------ Material provided ------
-- ==== Sys2Proof/Machine/ExecPower.lean ====
section
/-!
DEFINITION. The meanings of commands, one definition for each, over the operations of the families' files. Power domains, clocks and the AVS rail.
-/
namespace Sys2Proof.Machine

/-- POWER_REQUEST (R377): A PWR_DOMd_CTL.REQ write starts a wake, a drain or a state change, or is refused. -/
def execPowerRequest (path : Path) (d : Fin 87) (req : Fin 4) (s : State) : Host.Outcome State Fault Refusal :=
  cmd (fieldWrite path (PWR_DOM_CTL_REQ d) req) s

/-- WAKE_STEP_READY (R380): A wake step reports ready and the next step starts, or the domain becomes ON. -/
def execWakeStepReady (d : Fin 87) (s : State) : Host.Outcome State Fault Refusal :=
  cmd (wakeStepReadyRow d) s

/-- WAKE_STEP_TIMEOUT (R381): A wake step's timer expires and the step is undone and retried, or the domain fails. -/
def execWakeStepTimeout (d : Fin 87) (s : State) : Host.Outcome State Fault Refusal :=
  cmd (wakeStepTimeout d) s

/-- WAKE_RETRY_WAIT_END (R381): The 10 us wait after an undone step ends and the step runs again. -/
def execWakeRetryWaitEnd (d : Fin 87) (s : State) : Host.Outcome State Fault Refusal :=
  cmd (wakeRetryWaitEnd d) s

/-- SEQUENCER_WATCHDOG (R381): A domain stuck in WAKING beyond its bound is made FAILED with cause SEQUENCER. -/
def execSequencerWatchdog (d : Fin 87) (s : State) : Host.Outcome State Fault Refusal :=
  cmd (sequencerWatchdog d) s

/-- DRAIN_COMPLETE (R385): A DRAINING domain's drain count reaches 0 and it enters STOPPING. -/
def execDrainComplete (d : Fin 87) (s : State) : Host.Outcome State Fault Refusal :=
  cmd (drainComplete d) s

/-- STOPPING_DONE (R385): STOPPING ends and the domain reaches OFF or RET, starting any pending wake. -/
def execStoppingDone (d : Fin 87) (s : State) : Host.Outcome State Fault Refusal :=
  cmd (stoppingDone d) s

/-- DRAIN_TIMEOUT (R386): PWR_DRAIN_TMO expires and the domain returns to ON. -/
def execDrainTimeout (d : Fin 87) (s : State) : Host.Outcome State Fault Refusal :=
  cmd (drainTimeout d) s

/-- LOST_READY (R383): A rail below 90 % or a PLL unlocked for over 200 ns fails the domain and its dependants. -/
def execLostReady (d : Fin 87) (s : State) : Host.Outcome State Fault Refusal :=
  cmd (lostReady d) s

/-- REFCLK_LOSS (R379): No REFCLK edge for 2 us switches AO to the oscillator and fails every PLL-clocked domain. -/
def execRefclkLoss (s : State) : Host.Outcome State Fault Refusal :=
  cmd (refclkLoss) s

/-- REFCLK_RETURN (R379): REFCLK counted present again switches AO back and starts a warm reset. -/
def execRefclkReturn (pin command : Bool) (s : State) : Host.Outcome State Fault Refusal :=
  cmd (refclkReturn pin command) s

/-- THERMAL_SAMPLE (R391): The sensors are sampled every 10 us, updating TEMP and detecting trip or trip release. -/
def execThermalSample (temps : List Int) (sensor : Fin 32) (s : State) : Host.Outcome State Fault Refusal :=
  cmd (thermalRow temps sensor) s

/-- THROTTLE_STEP (R391): Every 100 us above or 1 ms below the throttle point, the throttle level rises or falls by
1. -/
def execThrottleStep (s : State) : Host.Outcome State Fault Refusal :=
  cmd (throttleStep) s

/-- LDO_SOFT_BROWNOUT (R390): A soft brown-out in low-power mode returns the AO LDO to normal mode. -/
def execLdoSoftBrownout (s : State) : Host.Outcome State Fault Refusal :=
  cmd (ldoSoft) s

/-- HARD_BROWNOUT (R390): The AO LDO output below 0.65 V for 50 ns cold-resets the whole part. -/
def execHardBrownout (s : State) : Host.Outcome State Fault Refusal :=
  cmd (coldRow .brownout false false) s

/-- PWR_CLR_CNT (R394): PWR_CTL.CLR_CNT clears WAKES. -/
def execPwrClrCnt (path : Path) (s : State) : Host.Outcome State Fault Refusal :=
  cmd (fieldWrite path PWR_CTL_CLR_CNT 1) s

/-- AVS_MARGIN_WRITE (R439): A PWR_AVS.MARGIN write starts an AVSBus write of the new VDD_CORE target, or is refused. -/
def execAvsMarginWrite (path : Path) (margin : BitVec 8) (s : State) : Host.Outcome State Fault Refusal :=
  cmd (fieldWrite path PWR_AVS_MARGIN margin.toNat) s

/-- AVS_WRITE_ACK (R439): The regulator acknowledges an AVSBus write and TARGET takes the new value. -/
def execAvsWriteAck (s : State) : Host.Outcome State Fault Refusal :=
  cmd (avsAck) s

/-- AVS_WRITE_TIMEOUT (R439): An AVSBus write unanswered in 100 us is retried, or after three retries sets FAULT. -/
def execAvsWriteTimeout (s : State) : Host.Outcome State Fault Refusal :=
  cmd (avsTimeout) s

end Sys2Proof.Machine
end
------
Problem requirements - Repeat every line of the records above exactly.

Output below -
-- ==== Sys2Proof/Machine/ExecPower.lean ====
section
/-!
DEFINITION. The meanings of commands, one definition for each, over the operations of the families' files. Power domains, clocks and the AVS rail.
-/
namespace Sys2Proof.Machine

/-- POWER_REQUEST (R377): A PWR_DOMd_CTL.REQ write starts a wake, a drain or a state change, or is refused. -/
def execPowerRequest (path : Path) (d : Fin 87) (req : Fin 4) (s : State) : Host.Outcome State Fault Refusal :=
  cmd (fieldWrite path (PWR_DOM_CTL_REQ d) req) s

/-- WAKE_STEP_READY (R380): A wake step reports ready and the next step starts, or the domain becomes ON. -/
def execWakeStepReady (d : Fin 87) (s : State) : Host.Outcome State Fault Refusal :=
  cmd (wakeStepReadyRow d) s

/-- WAKE_STEP_TIMEOUT (R381): A wake step's timer expires and the step is undone and retried, or the domain fails. -/
def execWakeStepTimeout (d : Fin 87) (s : State) : Host.Outcome State Fault Refusal :=
  cmd (wakeStepTimeout d) s

/-- WAKE_RETRY_WAIT_END (R381): The 10 us wait after an undone step ends and the step runs again. -/
def execWakeRetryWaitEnd (d : Fin 87) (s : State) : Host.Outcome State Fault Refusal :=
  cmd (wakeRetryWaitEnd d) s

/-- SEQUENCER_WATCHDOG (R381): A domain stuck in WAKING beyond its bound is made FAILED with cause SEQUENCER. -/
def execSequencerWatchdog (d : Fin 87) (s : State) : Host.Outcome State Fault Refusal :=
  cmd (sequencerWatchdog d) s

/-- DRAIN_COMPLETE (R385): A DRAINING domain's drain count reaches 0 and it enters STOPPING. -/
def execDrainComplete (d : Fin 87) (s : State) : Host.Outcome State Fault Refusal :=
  cmd (drainComplete d) s

/-- STOPPING_DONE (R385): STOPPING ends and the domain reaches OFF or RET, starting any pending wake. -/
def execStoppingDone (d : Fin 87) (s : State) : Host.Outcome State Fault Refusal :=
  cmd (stoppingDone d) s

/-- DRAIN_TIMEOUT (R386): PWR_DRAIN_TMO expires and the domain returns to ON. -/
def execDrainTimeout (d : Fin 87) (s : State) : Host.Outcome State Fault Refusal :=
  cmd (drainTimeout d) s

/-- LOST_READY (R383): A rail below 90 % or a PLL unlocked for over 200 ns fails the domain and its dependants. -/
def execLostReady (d : Fin 87) (s : State) : Host.Outcome State Fault Refusal :=
  cmd (lostReady d) s

/-- REFCLK_LOSS (R379): No REFCLK edge for 2 us switches AO to the oscillator and fails every PLL-clocked domain. -/
def execRefclkLoss (s : State) : Host.Outcome State Fault Refusal :=
  cmd (refclkLoss) s

/-- REFCLK_RETURN (R379): REFCLK counted present again switches AO back and starts a warm reset. -/
def execRefclkReturn (pin command : Bool) (s : State) : Host.Outcome State Fault Refusal :=
  cmd (refclkReturn pin command) s

/-- THERMAL_SAMPLE (R391): The sensors are sampled every 10 us, updating TEMP and detecting trip or trip release. -/
def execThermalSample (temps : List Int) (sensor : Fin 32) (s : State) : Host.Outcome State Fault Refusal :=
  cmd (thermalRow temps sensor) s

/-- THROTTLE_STEP (R391): Every 100 us above or 1 ms below the throttle point, the throttle level rises or falls by
1. -/
def execThrottleStep (s : State) : Host.Outcome State Fault Refusal :=
  cmd (throttleStep) s

/-- LDO_SOFT_BROWNOUT (R390): A soft brown-out in low-power mode returns the AO LDO to normal mode. -/
def execLdoSoftBrownout (s : State) : Host.Outcome State Fault Refusal :=
  cmd (ldoSoft) s

/-- HARD_BROWNOUT (R390): The AO LDO output below 0.65 V for 50 ns cold-resets the whole part. -/
def execHardBrownout (s : State) : Host.Outcome State Fault Refusal :=
  cmd (coldRow .brownout false false) s

/-- PWR_CLR_CNT (R394): PWR_CTL.CLR_CNT clears WAKES. -/
def execPwrClrCnt (path : Path) (s : State) : Host.Outcome State Fault Refusal :=
  cmd (fieldWrite path PWR_CTL_CLR_CNT 1) s

/-- AVS_MARGIN_WRITE (R439): A PWR_AVS.MARGIN write starts an AVSBus write of the new VDD_CORE target, or is refused. -/
def execAvsMarginWrite (path : Path) (margin : BitVec 8) (s : State) : Host.Outcome State Fault Refusal :=
  cmd (fieldWrite path PWR_AVS_MARGIN margin.toNat) s

/-- AVS_WRITE_ACK (R439): The regulator acknowledges an AVSBus write and TARGET takes the new value. -/
def execAvsWriteAck (s : State) : Host.Outcome State Fault Refusal :=
  cmd (avsAck) s

/-- AVS_WRITE_TIMEOUT (R439): An AVSBus write unanswered in 100 us is retried, or after three retries sets FAULT. -/
def execAvsWriteTimeout (s : State) : Host.Outcome State Fault Refusal :=
  cmd (avsTimeout) s

end Sys2Proof.Machine
end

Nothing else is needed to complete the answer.